▼
/-- Words under a raised guard are dropped and counted (R148): a burst with dropped words counts once, and its report names the ring and
address of the first of them; an unaligned address stands for its word (log 9). -/
def Obligations.StaleUplinkWriteIsDropped : Prop :=
  (∀ (a : Addr) (l : LaneWord) (m : MemoryMap) (s : State),
      s.loader.map = some m → masterTurn s = false → s.bus.waiting = [] → s.events.entries.length = 11 → s.events.counters.length = 10 →
      s.bus.txGuard = true → (inTxRing m (a.toNat / 4 * 4) = true ∨ a.toNat / 4 * 4 = watchedAddr m .txc) →
      ∃ t, exec (.staleUplinkWrite a [l]) s = .next t ∧ t.sram = s.sram ∧ t.bus.shadows = s.bus.shadows
        ∧ detailOfKind t .busAnomaly = some (.staleUplinkWrite .transmit (addrOf (a.toNat / 4 * 4)))
        ∧ ((counterOf s .staleUplinkWrites).value < 65535 → (counterOf t .staleUplinkWrites).value = (counterOf s .staleUplinkWrites).value + 1)
        ∧ (65535 ≤ (counterOf s .staleUplinkWrites).value → (counterOf t .staleUplinkWrites).saturated = true))
  ∧ (∀ (a : Addr) (l : LaneWord) (m : MemoryMap) (s : State),
      s.loader.map = some m → masterTurn s = false → s.bus.waiting = [] → s.events.entries.length = 11 → s.events.counters.length = 10 →
      s.bus.rxGuard = true → (s.bus.txGuard = false ∨ (inTxRing m (a.toNat / 4 * 4) = false ∧ a.toNat / 4 * 4 ≠ watchedAddr m .txc)) →
      (inRxRing m (a.toNat / 4 * 4) = true ∨ a.toNat / 4 * 4 = watchedAddr m .rxf) →
      ∃ t, exec (.staleUplinkWrite a [l]) s = .next t ∧ t.sram = s.sram ∧ t.bus.shadows = s.bus.shadows
        ∧ detailOfKind t .busAnomaly = some (.staleUplinkWrite .receive (addrOf (a.toNat / 4 * 4)))
        ∧ ((counterOf s .staleUplinkWrites).value < 65535 → (counterOf t .staleUplinkWrites).value = (counterOf s .staleUplinkWrites).value + 1))
  ∧ (∀ (c : Instr) (a : Addr) (ws : List LaneWord) (m : MemoryMap) (s : State),
      writeOf c = some (.u, a, ws) → wordsWellFormed ws = true → s.loader.map = some m → masterTurn s = false → s.bus.waiting = [] →
      s.events.counters.length = 10 →
      ∃ t, exec c s = .next t
        ∧ ((∀ p ∈ placeWords a ws, ¬ dropsUnder m s p.1 .transmit ∧ ¬ dropsUnder m s p.1 .receive) →
            counterOf t .staleUplinkWrites = counterOf s .staleUplinkWrites)
        ∧ ((∃ p ∈ placeWords a ws, dropsUnder m s p.1 .transmit ∨ dropsUnder m s p.1 .receive) →
            ((counterOf s .staleUplinkWrites).value < 65535 →
              counterOf t .staleUplinkWrites = { counterOf s .staleUplinkWrites with value := (counterOf s .staleUplinkWrites).value + 1 })
            ∧ (65535 ≤ (counterOf s .staleUplinkWrites).value → counterOf t .staleUplinkWrites = { counterOf s .staleUplinkWrites with saturated := true })))
  ∧ (∀ (c : Instr) (a : Addr) (ws : List LaneWord) (m : MemoryMap) (pre : List (Nat × LaneWord)) (p : Nat × LaneWord) (post : List (Nat × LaneWord)) (s : State),
      writeOf c = some (.u, a, ws) → wordsWellFormed ws = true → s.loader.map = some m → masterTurn s = false → s.bus.waiting = [] →
      holdsRings s = true → s.events.entries.length = 11 → placeWords a ws = pre ++ p :: post →
      (∀ x ∈ pre, ¬ dropsUnder m s x.1 .transmit ∧ ¬ dropsUnder m s x.1 .receive) → (dropsUnder m s p.1 .transmit ∨ dropsUnder m s p.1 .receive) →
      (∀ x ∈ pre ++ post, dropsUnder m s x.1 .transmit ∨ dropsUnder m s x.1 .receive ∨ x.1 ∉ [watchedAddr m .txp, watchedAddr m .txc,
          watchedAddr m .rxp, watchedAddr m .rxf, watchedAddr m .evc, watchedAddr m .pgen]) →
      ∃ t, exec c s = .next t ∧ (dropsUnder m s p.1 .transmit → detailOfKind t .busAnomaly = some (.staleUplinkWrite .transmit (BitVec.ofNat 24 p.1)))
        ∧ (¬ dropsUnder m s p.1 .transmit → detailOfKind t .busAnomaly = some (.staleUplinkWrite .receive (BitVec.ofNat 24 p.1)))
        ∧ t.bus.shadows = s.bus.shadows)

/-- Issue order, the arbiter's table and the views that follow (R147, R150, R151; log 11 for the master's turn inside a gateway command, log 9 for
unaligned addresses). -/
def Obligations.MasterCarriesInIssueOrder : Prop :=
  (∀ (p : Purpose) (a : Addr) (ws : List LaneWord) (rest : List MasterTransfer) (s : State),
      s.bus.queue = ⟨p, .write a ws⟩ :: rest →
      ∃ t, exec .masterTransferCarried s = .next t ∧ t.sram = memWriteWords s.sram (placeWords a ws) ∧ t.bus.waitCount = 0 ∧ rest <+: t.bus.queue)
  ∧ (∀ (p : Purpose) (a : Addr) (len : BurstLen) (rest : List MasterTransfer) (s : State),
      s.bus.queue = ⟨p, .read a len⟩ :: rest →
      ∃ t, exec .masterTransferCarried s = .next t ∧ t.sram = s.sram ∧ t.bus.waitCount = 0 ∧ rest <+: t.bus.queue)
  ∧ (∀ (s : State),
      s.bus.queue = [] →
      exec .masterTransferCarried s = .next s)
  ∧ (∀ (c : Instr) (s : State),
      ((writeOf c).isSome ∨ (readOf c).isSome) → masterTurn s = false →
      ∃ t, exec c s = .next t ∧ t.bus.waitCount = (if s.bus.queue = [] then 0 else s.bus.waitCount + 1))
  ∧ (∀ (c : Instr) (s : State), (writeOf c).isSome ∨ (readOf c).isSome → masterTurn s = true →
      ∃ u, exec .masterTransferCarried s = .next u ∧ exec c s = exec c u)
  ∧ (∀ (a : Addr) (c : Count) (rest : List MasterTransfer) (s : State),
      s.bus.queue = ⟨.txcAdvance, .write a [⟨c.setWidth 32, 15⟩]⟩ :: rest → s.path.txReleased = true → s.path.path ≠ .fibre → s.bus.waiting = [] →
      ∃ t, exec .masterTransferCarried s = .next t ∧ (s.bus.uplinkView = .following → t.bus.uplinkViewValue = some c)
        ∧ (s.bus.uplinkView ≠ .following → t.bus.uplinkViewValue = s.bus.uplinkViewValue) ∧ t.bus.uplinkView = s.bus.uplinkView)
  ∧ (∀ (a : Addr) (c : Count) (rest : List MasterTransfer) (s : State),
      s.bus.queue = ⟨.rxfDelivery, .write a [⟨c.setWidth 32, 15⟩]⟩ :: rest → s.path.rxReleased = true → s.path.path ≠ .fibre → s.bus.waiting = [] →
      ∃ t, exec .masterTransferCarried s = .next t ∧ (s.bus.receiveView = .following → t.bus.receiveViewValue = some c)
        ∧ (s.bus.receiveView ≠ .following → t.bus.receiveViewValue = s.bus.receiveViewValue) ∧ t.bus.receiveView = s.bus.receiveView)

/-- R30: the SIG sample by the levels at the expiry; a change of the lines is seen only through the level it leaves. -/
def Obligations.SigSampleReadsTheLines : Prop :=
  (∀ (s : State),
      s.health.timer100.isSome = true → s.power.mode ≠ .doze →
      ∃ t, exec .health100msExpiry s = .next t
        ∧ t.health.sig = (if s.pins.los = false ∧
            s.pins.link = true then min 253 (s.health.sig + s.loader.policy.sig.q) else max 1 (s.health.sig - s.loader.policy.sig.p))
        ∧ t.health.timer100 = some 100)
  ∧ (∀ (los : Bool) (link : Bool) (s : State),
      ∃ t, exec (.losLinkChange los link) s = .next t ∧ t.pins.los = los ∧ t.pins.link = link ∧ t.health = s.health)

/-- The receive activity mark with the RXA sample (R32, R42), and the TXP sample (R31; none without a reference, log 31). That one enabled lane
makes a U write cover the RXF word is the model's choice (log 73); an unaligned address stands for its word (log 9). -/
def Obligations.ReceiveActivityIsSampledEachSecond : Prop :=
  (∀ (a : Addr) (l : LaneWord) (m : MemoryMap) (s : State),
      s.loader.map = some m → onWatched m .rxf a → l.lanes ≠ 0 → masterTurn s = false → s.bus.txGuard = false → s.bus.rxGuard = false →
      s.path.path = .fibre → s.power.mode ≠ .doze →
      ∃ t, exec (.rxfWordWrite .u a [l]) s = .next t ∧ t.health.activityMark = true)
  ∧ (∀ (q : Requester) (a : Addr) (ws : List LaneWord) (s : State),
      (q ≠ .u ∨ s.path.path ≠ .fibre ∨ s.power.mode = .doze) → masterTurn s = false →
      ∃ t, exec (.rxfWordWrite q a ws) s = .next t ∧ t.health.activityMark = s.health.activityMark)
  ∧ (∀ (s : State),
      s.health.timer1s.isSome = true → s.power.mode ≠ .doze → s.path.path = .fibre →
      ∃ t, exec .health1sExpiry s = .next t
        ∧ t.health.rxa = (if s.health.activityMark then min 253 (s.health.rxa + s.loader.policy.rxa.q) else max 1 (s.health.rxa - s.loader.policy.rxa.p))
        ∧ t.health.activityMark = false ∧ t.health.sig = s.health.sig ∧ t.health.txp = s.health.txp ∧ t.health.txe = s.health.txe)
  ∧ (∀ (ref : Count) (s : State),
      s.health.timer100.isSome = true → s.power.mode ≠ .doze → s.path.path = .fibre → s.health.txReference = some ref →
      ∃ t, exec .health100msExpiry s = .next t
        ∧ t.health.txp = (if shadowCount s .txc = ref ∧
            shadowCount s .txp ≠ ref then max 1 (s.health.txp - s.loader.policy.txp.p) else min 253 (s.health.txp + s.loader.policy.txp.q))
        ∧ t.health.txReference = some (shadowCount s .txc) ∧ t.health.rxa = s.health.rxa ∧ t.health.txe = s.health.txe)
  ∧ (∀ (s : State),
      s.health.timer100.isSome = true → s.power.mode ≠ .doze → (s.path.path ≠ .fibre ∨ s.health.txReference = none) →
      ∃ t, exec .health100msExpiry s = .next t ∧ t.health.txp = s.health.txp ∧ (s.path.path ≠ .fibre → t.health.txReference = s.health.txReference)
        ∧ t.health.rxa = s.health.rxa ∧ t.health.txe = s.health.txe)

/-- The TXE sample for a completion the MAC writes (R33); no sample for a value of 16 to 255 is the model's choice (log 50), and an unaligned
address stands for its word (log 9). -/
def Obligations.MacCompletionSamplesTxe : Prop :=
  ∀ (a : Addr) (l : LaneWord) (m : MemoryMap) (k : Nat) (s : State),
    s.loader.map = some m → k < m.txSize → a.toNat / 4 * 4 = m.txBase + 16 * k + 4 → laneOn l 3 = true → s.bus.txGuard = false →
    s.bus.rxGuard = false → masterTurn s = false → s.path.path = .fibre → s.power.mode ≠ .doze →
    ∃ t, exec (.txRingCompletionWrite a [l]) s = .next t ∧ (wordByte l.data 3 = 1 → t.health.txe = min 253 (s.health.txe + s.loader.policy.txe.q))
      ∧ (2 ≤ (wordByte l.data 3).toNat → (wordByte l.data 3).toNat ≤ 7 → t.health.txe = max 1 (s.health.txe - s.loader.policy.txe.p))
      ∧ ((wordByte l.data 3 = 0 ∨ 8 ≤ (wordByte l.data 3).toNat) → t.health.txe = s.health.txe) ∧ t.health.sig = s.health.sig
      ∧ t.health.txp = s.health.txp ∧ t.health.rxa = s.health.rxa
▲
Transcribe, please, every line from the first line of the listing above through the line with "s.bus.txGuard = true". Keep both ends and nothing else.

/-- Words under a raised guard are dropped and counted (R148): a burst with dropped words counts once, and its report names the ring and
address of the first of them; an unaligned address stands for its word (log 9). -/
def Obligations.StaleUplinkWriteIsDropped : Prop :=
  (∀ (a : Addr) (l : LaneWord) (m : MemoryMap) (s : State),
      s.loader.map = some m → masterTurn s = false → s.bus.waiting = [] → s.events.entries.length = 11 → s.events.counters.length = 10 →
      s.bus.txGuard = true → (inTxRing m (a.toNat / 4 * 4) = true ∨ a.toNat / 4 * 4 = watchedAddr m .txc) →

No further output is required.